Dear Integral Meditators,
How can we integrate the practice of non-judgment into our life in a way that really makes a difference? The article below explores this theme…
In the spirit of the journey,
Recall a time when you were with a person with whom you did not feel judged. By not feeling judged I mean that you felt as if you were in a safe space with them. You could be who you were without being rejected; even if you felt who you were at that time was not particularly nice, or when you had judged yourself to be ‘bad’, ‘nasty’, ‘sad’, a ‘loser’ and so on….The non-judgmental space that this person created for you was warm, it felt like you were still appreciated and cared for even though you were imperfect, upset or afraid.
Once you have spent a little time remembering in this way, now see if you can create that safe, non-judgmental space for yourself in this moment. See if you can gently extend unconditional warmth and caring toward all parts of yourself, suspending all the normal judgments that you would normally instinctively impose upon yourself. This non-judgmental space has two qualities:
- Firstly, there is the detached quality of non-judgment, kind of like an objective, third person experience
- Secondly there is the friendliness, warmth and curiosity arising from paying attention to and being interested in yourself
These two qualities combine to create the warmth of non-judgmental-ness.

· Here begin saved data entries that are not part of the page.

-- ==== Sys2Proof/Machine/Bus.lean ====
section
/-!
DEFINITION. The service-address space (R312-R326): one access of a register, of the bit-alias window or of a window, by the access type of every
field and the rules of every register, and the record of each refusal.
-/
namespace Sys2Proof.Machine

/-! ## Refusals (R326) -/

/-- Code of an initiator in headers and records (Table 193): the remote gateway that every die has is numbered 0x60 + die within the model. -/
def initCode (init : Nat) : Nat := if 0x60 ≤ init ∧ init < 0x68 then 0x60 else init

/-- Record a refused access in the block's registers. `k` is the index of its common registers. -/
def Pkg.record (s : Pkg) (k cause : Nat) (a : BusReq) (alias_ : Bool) : Pkg :=
  let s := s.incSat .BLK_ERR_CNT k
  if s.b .BLK_ERR_VALID k then s
  else s.ps [(.BLK_ERR_CAUSE, k, cause), (.BLK_ERR_WRITE, k, b2n a.write), (.BLK_ERR_ALIAS, k, b2n alias_), (.BLK_ERR_INITIATOR, k, initCode a.init),
    (.BLK_ERR_INST, k, a.inst.getD 0), (.BLK_ERR_ADDR, k, a.off), (.BLK_ERR_VALID, k, 1)]

/-- Refuse an access. -/
def Pkg.refuse (s : Pkg) (b : Blk) (d cause : Nat) (a : BusReq) (alias_ : Bool := false) : BusRsp × Pkg :=
  ({ err := cause }, s.record (b.common d) cause a alias_)

/-! ## Register writes (R317, R319) -/

/-- What a write of the bits `m` of word `w` gives a field: the new value of an RW or RWB field, the bits written of a W1C or WO field. -/
def Pkg.fieldWord (s : Pkg) (f : FieldSpec) (idx w m : Nat) : Nat :=
  let n := f.hi - f.lo + 1
  let v := bits w f.lo n
  let u := bits m f.lo n
  match f.acc, f.fld with
  | .RW, some x => under (if x = .DBG_MP_REG then s.mpReg idx (s.g .DBG_MP_REG_SEL idx) else s.g x (f.index idx)) v u
  | .RWB, some x => under (s.lastWritten x (f.index idx)) v u
  | .RO, _ => 0
  | _, _ => v &&& u

/-- The word that a write makes of the whole register. -/
def Pkg.fullWord (s : Pkg) (r : RegSpec) (idx w m : Nat) : Nat := r.fields.foldl (fun v f => v + s.fieldWord f idx w m * 2 ^ f.lo) 0

/-- The write of one field, by its access type; `m` masks the bits of the word that the write names. -/
def Pkg.writeField (s : Pkg) (f : FieldSpec) (idx v m : Nat) : Pkg :=
  match f.fld with
  | none => s
  | some x =>
    let k := f.index idx
    let v := bits v f.lo (f.hi - f.lo + 1)
    match f.acc with
    | .RW => s.p x k v
    | .W1C => s.p x k (s.g x k - (s.g x k &&& v))
    | .RWB => s.bufWrite x k v (bits m f.lo (f.hi - f.lo + 1))
    | _ => s

/-- The write of every field of a register, where no rule says more. -/
def Pkg.writeFields (s : Pkg) (r : RegSpec) (idx v m : Nat) : Pkg := s.each r.fields fun s f => s.writeField f idx v m

/-- A field that a write can change or act on. -/
def FieldSpec.writable (f : FieldSpec) : Bool := f.acc != .RO

/-- LNK_PORT_CTRL.EN as a write leaves it (R254): a port with an owner leaves OFF; without EN it is OFF. -/
def Pkg.portEn (s : Pkg) (q : Nat) (on : Bool) : Pkg :=
  let s := s.pb .LNK_PORT_CTRL_EN q on
  if on then (if s.portSt q = .off ∧ (s.portOwner q).isSome then s.setPortSt q .wait else s)
  else if s.portSt q = .off then s
  else ((s.portDiscard q).portDisable q).setPortSt q .off

/-- The port carries a cascade commit exchange (R192). -/
def Pkg.commitOn (s : Pkg) (q : Nat) : Bool := s.waiting && (s.upPort == some q || s.downPorts.contains q)

/-- The DIE rule of a comparator write (R300). -/
def Pkg.cmpDieOk (s : Pkg) (die : Nat) : Bool :=
  if s.traced.isSome then s.engOwned die else decide (die < s.part.model.dies)

/-- A comparator word is in the ranges of R300 and Table 147. -/
def cmpWordOk (w : Nat) : Bool :=
  let pos := bits w 0 17
  let op := bits w 22 4
  if bit w 20 then decide (4 ≤ op) && decide (op ≤ 10) && pos % 16 == 0 && decide (pos ≤ 65776)
  else decide (op ≤ 3) && decide (pos < 65792)

/-- A result whose refusal comes second. -/
def orElseCause (r : Pkg × Option Nat) : Nat ⊕ Pkg := match r with | (_, some c) => .inl c | (s, none) => .inr s

/-- The rules of each register's write: the cause of its refusal, or the state it leaves. `v` is the word as `fullWord` makes it, `m` masks
the bits that the write names. -/
def Pkg.regAct (s : Pkg) (init : Nat) (r : RegSpec) (idx v m : Nat) : Nat ⊕ Pkg :=
  let all := s.writeFields r idx v m
  let bar (c : Bool) (n : Nat) (t : Nat ⊕ Pkg) : Nat ⊕ Pkg := if c then .inl n else t
  match r.reg with
  | .ARY_RUN_CTL => .inr (s.runCtl idx v)
  | .WU_INST_EXC => .inr (if bit v 0 then all.p .WU_INST_EXC_FIRST_VALID idx 0 else all)
  | .WU_EXC_FLAGS => .inr (all.wuFlagsCleared idx)
  | .CAV_OWN => orElseCause (s.ownWrite idx init (bits v 4 2) (bits v 0 4))
  | .CAV_ATOM_CMD => orElseCause (s.atomWrite idx init (bits v 0 14) (bits v 14 2) (bits v 16 16))
  | .CAV_MARCH_CTL => if bit v 0 then orElseCause (s.marchStart idx (bits v 1 1) (bits v 16 16)) else .inr s
  | .QUE_HBM_CFG => bar (decide (60 < bits v 0 6 + bits v 8 6)) 5 (.inr all)
  | .QUE_SEG_OWN =>
    match s.segOwnRefuse init idx (bits v 4 3) with
    | some c => .inl c
    | none => .inr (s.segOwnSet idx (bits v 4 3) (bits v 0 4))
  | .IOC_CELL_CFG =>
    bar (s.cellOwner idx).isNone 4 (bar ((bit v 7 && bits v 8 2 != 0) || bits v 8 2 == 3) 5 (.inr all))
  | .LNK_LANE_CTRL =>
    if bits m 1 2 ≠ 0 ∧ bits v 1 2 = 3 then .inl 5
    else
      let s := (s.p .LNK_LANE_CTRL_MODE_MAX idx (bits v 3 1)).laneEn idx (bit v 0)
      let s := if bits m 1 2 = 0 then s else s.tgtWrite idx (bits v 1 2)
      let s := if bit v 5 then s.laneFaultClr idx else s
      .inr (if bit v 4 then s.laneRetrain idx else s)
  | .LNK_LANE_TXEQ => bar (decide (64 < bits v 0 6 + bits v 8 6 + bits v 16 6)) 5 (.inr all)
  | .LNK_PRBS_CFG =>
    if bits v 0 3 = 7 ∨ bits v 3 3 = 7 ∨ bits v 10 2 = 3 then .inl 5
    else if s.prbsRefused idx v (s.commitOn (lanePort idx)) then .inl 4
    else
      let s := s.prbsWrite idx v
      .inr (if bit v 12 then s.injShot idx else s)
  | .LNK_PORT_CTRL =>
    if bits m 3 2 ≠ 0 ∧ bits v 3 2 = 3 then .inl 5
    else if bit v 1 ∧ s.portClrRefused idx then .inl 4
    else
      let s := if s.b .LNK_PORT_CTRL_EN idx = bit v 0 then s else s.portEn idx (bit v 0)
      let s := if bits m 3 2 = 0 ∨ s.lastWritten .LNK_PORT_CTRL_LP idx = bits v 3 2 ∧ s.portSt idx ≠ .lowpwr then s else s.lpWrite idx (bits v 3 2)
      let s := if bit v 1 then s.portFaultClr idx else s
      let s := if bit v 5 then s.updPort idx fun x => { x with realign := true } else s
      .inr (if bit v 2 then s.portSnap idx else s)
  | .CFG_CTRL =>
    let s := if bit v 0 then s.cfgAbort else s
    .inr (if bit v 1 then s.errPin false else s)
  | .WHY_RING_RPTR => s.ringRptr idx v
  | .WHY_CAP_CTL =>
    let s := s.capCtl (bit v 0) (bit v 1)
    .inr (if bit v 2 then s.wheySnap else s)
  | .RNT_CMP_SRC => bar (!(cmpWordOk v && s.cmpDieOk (bits v 17 3))) 5 (.inr all)
  | .MBX_WDOG_CFG => bar (!(init == idx || init == 0)) 4 (.inr all)
  | .MBX_WDOG_KICK => bar (bit v 0 && init != idx) 4 (.inr s)
  | .MBX_CTRL =>
    if bit v 5 ∧ s.part.model ≠ .gl8 then .inl 5
    else if s.b .MBX_CTRL_EN idx ∧ bit v 1 ≠ s.b .MBX_CTRL_ONCHIP idx then .inl 4
    else match (if bit v 2 then s.mailReset idx else .inr s : Nat ⊕ Pkg) with
      | .inl c => .inl c
      | .inr s => .inr (s.writeFields r idx v m)
  | .MBX_RING_CFG => bar (s.b .MBX_CTRL_EN idx) 4 (bar (!(decide (4 ≤ v) && decide (v ≤ 12))) 5 (.inr all))
  | .MBX_CMD_BASE | .MBX_CPL_BASE => bar (s.b .MBX_CTRL_EN idx) 4 (.inr all)
  | .MBX_CMD_TAIL => s.doorbell idx v
  | .MBX_CPL_HEAD => s.cplHead idx v
  | .MBX_EVT_CTRL =>
    let n := bits v 1 4
    if (bit v 6 ∧ s.part.model ≠ .gl8) ∨ n < 4 ∨ 12 < n then .inl 5
    else bar (s.b .MBX_EVT_CTRL_EN 0 && n != s.g .MBX_EVT_CTRL_LOG2N 0) 4 (.inr all)
  | .MSIX_CTL => .inr (s.vecMask idx (bit v 0))
  | .SCH_CTRL => .inr (if bit v 0 then s.schSnap else s)
  | .SCH_ENG_CTRL => .inr (if bit v 0 then s.engReturn idx else s)
  | .SCH_FLOW_CFG | .SCH_FLOW_BUF => bar (s.g .SCH_FLOW_STAT_STATE idx != 0) 4 (.inr all)
  | .SCH_FLOW_HOST => s.hostPtr idx v
  | .SCH_FLOW_ANS_HI => s.callAnswer idx none v
  | .SVC_PD_CTL => s.pdCtl idx (bits v 0 2)
  | .TIM_CTRL => bar (v % 4 == 3) 5 (.inr (s.timMode v))
  | .TIM_RATE => bar (s.g .TIM_CTRL 0 == 1) 4 (.inr (s.rateWrite v))
  | .TIM_PTP_CFG => bar (s.g .TIM_CTRL 0 == 1) 4 (bar (bits v 1 2 == 3) 5 (.inr all))
  | .TIM_LQ_PUSH => .inr (if bit v 0 then s.lqPushReg else s)
  | .TIM_LQ_CANCEL => match s.lqCancel (v % 64) with | some t => .inr t | none => .inl 4
  | .ADC_CTRL => s.adcCtrl idx init v
  | .ADC_CFG => s.adcCfg idx init v
  | .ADC_MON_THR => bar (!isMp init) 4 (.inr all)
  | .ADC_CLK_CFG => s.rootWrite v
  | .ADC_REF_CTRL =>
    let (far, s) := s.draw 1
    s.refCtrl v (far == 1)
  | .DBG_PORT_CTL => bar (isDebug init) 4 (.inr all)
  | .DBG_XT_SRC => .inr (if idx / 4 = 0 then all else s.p .DBG_XT_SRC_MP_HALT idx (bits v 8 1))
  | .DBG_XT_SINK => .inr (if idx / 4 = 0 then all else s.p .DBG_XT_SINK_HALT_MP idx (bits v 0 1))
  | .DBG_XT_PULSE => .inr (s.xtPulse (v % 16))
  | .DBG_MP_CTL => .inr (s.mpCtl idx v)
  | .DBG_MP_REG_SEL => bar (decide (34 < v)) 5 (.inr all)
  | .DBG_MP_REG => bar (s.mpBarred idx init) 4 (.inr (s.mpRegSet idx (s.g .DBG_MP_REG_SEL idx) v))
  | .DBG_MP_FEED => bar (s.mpBarred idx init) 4 (.inr (s.feedAny idx))
  | .DBG_WP_CTL => s.wpCtl idx v
  | .DBG_PATCH_CTL => bar (s.patchBarred (idx / 16) init) 4 (.inr all)
  | .DBG_PATCH_DATA => bar (s.patchBarred (idx / 256) init) 4 (.inr all)
  | .DBG_PATCH_LOCK => s.patchLock idx init v
  | .DBG_INST_CTL => .inr (s.instCtl idx v)
  | _ => .inr all

/-- TIM_ADJ (R405, Table 202): the low word waits, the high word applies the offset. -/
def Pkg.timAdj (s : Pkg) (w m : Nat) : Nat ⊕ Pkg :=
  if s.g .TIM_CTRL 0 = 1 then .inl 4
  else
    let lo := under s.tim.adjLo (w % 2 ^ 32) (m % 2 ^ 32)
    let s := { s with tim := { s.tim with adjLo := lo } }
    .inr (if m / 2 ^ 32 = 0 then s else s.adjust (sgn 64 (lo + bits w 32 32 * 2 ^ 32)))

/-- A write of the bits `m` of word `w` to a register: the cause of its refusal, or the new state. -/
def Pkg.regWrite (s : Pkg) (init : Nat) (inst : Option Nat) (r : RegSpec) (idx w m : Nat) : Nat ⊕ Pkg :=
  match s.regGuard inst (r.unit idx) with
  | some c => .inl c
  | none =>
    if !(r.fields.any FieldSpec.writable) then .inl 3
    else if r.reg = .TIM_ADJ then s.timAdj w m
    else s.regAct init r idx (s.fullWord r idx w m) m

/-- A write to two registers that make a pair, as one write: refused whole if either half is (R321). -/
def Pkg.pairWrite (s : Pkg) (init : Nat) (inst : Option Nat) (lo hi : RegSpec) (idx w : Nat) : Nat ⊕ Pkg :=
  match lo.reg with
  | .SCH_FLOW_ANS_LO =>
    match s.regGuard inst (lo.unit idx) with
    | some c => .inl c
    | none => s.callAnswer idx (some (w % 2 ^ 32)) (w / 2 ^ 32)
  | _ =>
    match s.regWrite init inst lo idx (w % 2 ^ 32) 0xFFFFFFFF with
    | .inl c => .inl c
    | .inr t => t.regWrite init inst hi idx (w / 2 ^ 32 % 2 ^ 32) 0xFFFFFFFF

/-! ## Register reads (R317, R321) -/

/-- Half a register as a read returns it. The LO word of LNK_STEP_CNT latches its HI word (R285), that of TIM_NT the whole instant (R397). -/
def Pkg.regRead (s : Pkg) (fu : Fuses) (r : RegSpec) (idx : Nat) (hi : Bool) : Nat × Pkg :=
  match r.reg, hi with
  | .LNK_STEP_CNT, false => s.psnap .LNK_STEP_CNT 0 (s.g .LNK_STEP_CNT 0) |>.regWord fu r idx false
  | .LNK_STEP_CNT, true => (s.gs .LNK_STEP_CNT 0 / 2 ^ 32, s)
  | .TIM_NT, false => s.ntLatch.regWord fu r idx false
  | _, _ => s.regWord fu r idx hi

/-! ## One access -/

/-- A 4-byte access to what stands at a place of the register space. -/
def Pkg.wordAccess (s : Pkg) (fu : Fuses) (a : BusReq) (r : RegSpec) (idx : Nat) (hi : Bool) : Nat ⊕ (List Nat × Pkg) :=
  if a.write then
    match s.regWrite a.init a.inst r idx (if hi then a.word 0 * 2 ^ 32 else a.word 0) (if hi then 0xFFFFFFFF * 2 ^ 32 else 0xFFFFFFFF) with
    | .inl c => .inl c
    | .inr t => .inr ([], t)
  else match s.regGuard a.inst (r.unit idx) with
    | some c => .inl c
    | none =>
      let (v, t) := s.regRead fu r idx hi
      .inr ([v], t)

/-- An 8-byte access to a pair: one register of 64 bits, or two of 32. -/
def Pkg.pairAccess (s : Pkg) (fu : Fuses) (a : BusReq) (lo hi : RegSpec) (idx : Nat) : Nat ⊕ (List Nat × Pkg) :=
  let w := a.word 0 + a.word 1 * 2 ^ 32
  if a.write then
    match (if lo.wide then s.regWrite a.init a.inst lo idx w (2 ^ 64 - 1) else s.pairWrite a.init a.inst lo hi idx w) with
    | .inl c => .inl c
    | .inr t => .inr ([], t)
  else match s.regGuard a.inst (lo.unit idx) with
    | some c => .inl c
    | none =>
      let (v, t) := s.regRead fu lo idx false
      let (u, t) := t.regRead fu hi idx lo.wide
      .inr ([v, u], t)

In mindfulness, there is often a lot of emphasis placed upon the practice of non-judgment. When we do this, sometimes we mistake this to mean that we observe ourself or others with complete detachment, with the human warmth and curiosity removed. Good mindful non-judgment however asks that we retain our human sensitivity and vulnerability when practising non-judgment. It is this retention of warmth and humanity that gives mindful non-judgment much of its healing power, enabling it to act as a gently dynamic healing force in our relationship to ourself, other people and our world.
Not judging the judgment
When we first start to practice mindful non-judgment, we will often catch ourselves making judgments before we can ‘stop’ the value assessment being made. Our mind is often impulsive in this way. When this happens, rather than being discouraged, we can simply practice not-judging-the-fact-that-we-have-made-a-judgment (!) This ‘not judging the judgment’ is an important stage in nurturing our non-judgmental ability, letting it develop gradually its own time, without us feeling unnecessary pressure.
Why not try setting some time aside on a regular basis to:
- Create that warm, curious, aware space within yourself
- Practice non-judgment about yourself within that space and,
- Gradually extend that warm non-judgment to others in your life as you go about your day. If we can do it with ourself we will find we can do it with others more easily!